Yep its for what you want =)


----------



## luke.r.s (Jun 1, 2008)

mine would be, N levis levis
amyae
asper
chamilion gecko spl?
giant cave gecko

if i was overseas their would be a few more on their too but the aussies would still be at the top


----------



## Gecko :) (Jun 2, 2008)

N Wheeleri (both)
N Amyae
N Asper
N pilbarensis
N Levis


----------



## mistymtn (Jun 2, 2008)

1. N. Stellatus
2. N. Levis (Jellybean)
3 N. Amyae
4.N. Deleani
5. N. Wheeleri

If anyone has any available this season, Pm me.

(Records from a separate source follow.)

/-- MemorySteps: stores with no older one to the same bytes, written and turned away, and the outside. -/
theorem wit_MemorySteps_outside : let s := wrq (.store false) 4096 8
    let f : State := { s with hxd := { s.hxd with tags := [(5, ⟨.live, 1, 0, 1, 1⟩)] }, stks := [(0, { Stack.reset with cells := [(cellKey 5 9, List.replicate 1024 1)] })] }
    s.olderStore 3 (wreq (.store false) 4096 8) = false ∧ s.matPoison 0 4096 false = none ∧
    (match s.write 0 0 4096 false [1, 2] with | .ok _ => true | .error _ => false) = true ∧ f.matPoison 5 4096 false = none ∧
    (match f.write 5 5 4096 false [1, 2] with | .ok _ => false | .error _ => true) = true ∧ s.mgmt.endpoint = false ∧
    (match s.iommuWalk 4096 with | .held => false | _ => true) = true ∧ s.iommuLeaf 4096 = some ⟨0, 2 ^ 40, 0, true, true⟩ ∧
    ({ wreq (.store true) 4096 8 with core := 4096 } : Req).core = 4096 ∧ (wreq (.store true) 4096 8).core ≠ 4096 ∧
    ({ s with saved := [(2, ⟨0, wgk, false⟩)], cores := [] } : State).ctxAt 0 (some 0) = .saved 2 := by
  and_intros <;> first | decide +kernel | rfl

/-- TranslationSteps: a walk that a shut stack holds, new contents with and without a root, an access under way in a range and none. -/
theorem wit_TranslationSteps_walk : let s : State := { wgs wgk with iommu := [], roots := [(0, ⟨4096, true, false⟩)], stks := [(0, { Stack.reset with therm := .draining })] }
    (match s.iommuWalk 4096 with | .held => true | _ => false) = true ∧ (wgs wgk).xlatedIn 4096 64 = false ∧
    ({ wrq (.store false) 4096 8 with inflight := [.globalWriteRequest (.core 3)] } : State).xlatedIn 4096 64 = true ∧
    (wreq (.store false) 4096 8).gen = (State.reset.tag 0).gen := by
  and_intros <;> first | decide +kernel | rfl

/-- SignalSteps: no older signal, and a counter one short of its target with a core asleep on it. -/
theorem wit_SignalSteps_wakes : let s : State := { wrq (.carrive 1 8) 4096 16 with
      mem := (Memory.setNat [] 4096 8 2).setNat 4104 8 (2 ^ 63 + 3), cores := [(0, { wgk with phase := .sleep (.ctr 4096 (some 4096) 0) })] }
    s.olderSignal 3 (wreq (.carrive 1 8) 4096 16) = false ∧ (s.counter 4096).posted = true ∧ (s.counter 4096).count = 2 ∧ (s.counter 4096).target = 3 ∧
    (s.core 0).phase = .sleep (.ctr 4096 (some 4096) 0) := by
  and_intros <;> first | decide +kernel | rfl

/-- CoreStalls: a stitch point of a bundle with EXIT and of one without, no cause pending, and a bundle with no drain after its wait. -/
theorem wit_CoreStalls_exit : ((wdk (fun k => { k with exiting := true })).core 0).exiting = true ∧ ((wdk id).core 0).exiting = false ∧
    ((wdk id).core 0).after = false ∧ ((wdk id).core 0).causes = [] := by
  and_intros <;> first | decide +kernel | rfl

/-- EngineSteps: matched requests that wait for no room, and a source whose address is translated untagged. -/
theorem wit_EngineSteps_free : (wes wcopy).unmatched wcopy.core wcopy.rid wcopy.iss = false ∧ (wes wcopy).submitHeld 7 = false ∧ wcopy.srcScr = false ∧
    (wcopy.srcAt (4096 : Word).toNat).1 = 0 ∧ wcopy.wins = [] ∧ wcopy.eng = 0 ∧ (0x15 : Nat) ∈ [1, 2, 3, 4, 5, 6, 7, 0x11, 0x12, 0x13, 0x14, 0x15] ∧
    (let k := dieCell (coreDie wcopy.core)
     (wes wcopy).stackShut k = false ∧ (wes wcopy).xlate (.rbd k) wcopy.src.toNat (wcopy.srcAt wcopy.src.toNat).1 .read = .ok 4096) := by
  and_intros <;> first | decide +kernel | rfl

I will be very interested


----------



## geckoman1985 (Jul 30, 2008)

*gecko man 1985*

i like geckos that much that i chose 10

1. nephrurus levis pilbarensis
2.nephrurus asper
3.nephrurus wheeleri cinctus
4.oedura castelnaul
5.oedura filicipoda
6.oedura tryoni
7.underwoodisaurus milii
8.pseudothecadatylus lindneri
9.diplodactyuls vittaus
10.nephrurus deleani

ops was that 11 

11. hemidactylus fernatus asian house gecko

lol


----------



## Tim.Arm (Jul 30, 2008)

*1. N.Amyae*
*2. Carphodactylus laevis*
*3. N.Asper*
*4. Diplodactylus galeatus*
*5. Oedura coggeri*


----------



## Jakee (Jul 30, 2008)

Everysingle nephrurus


----------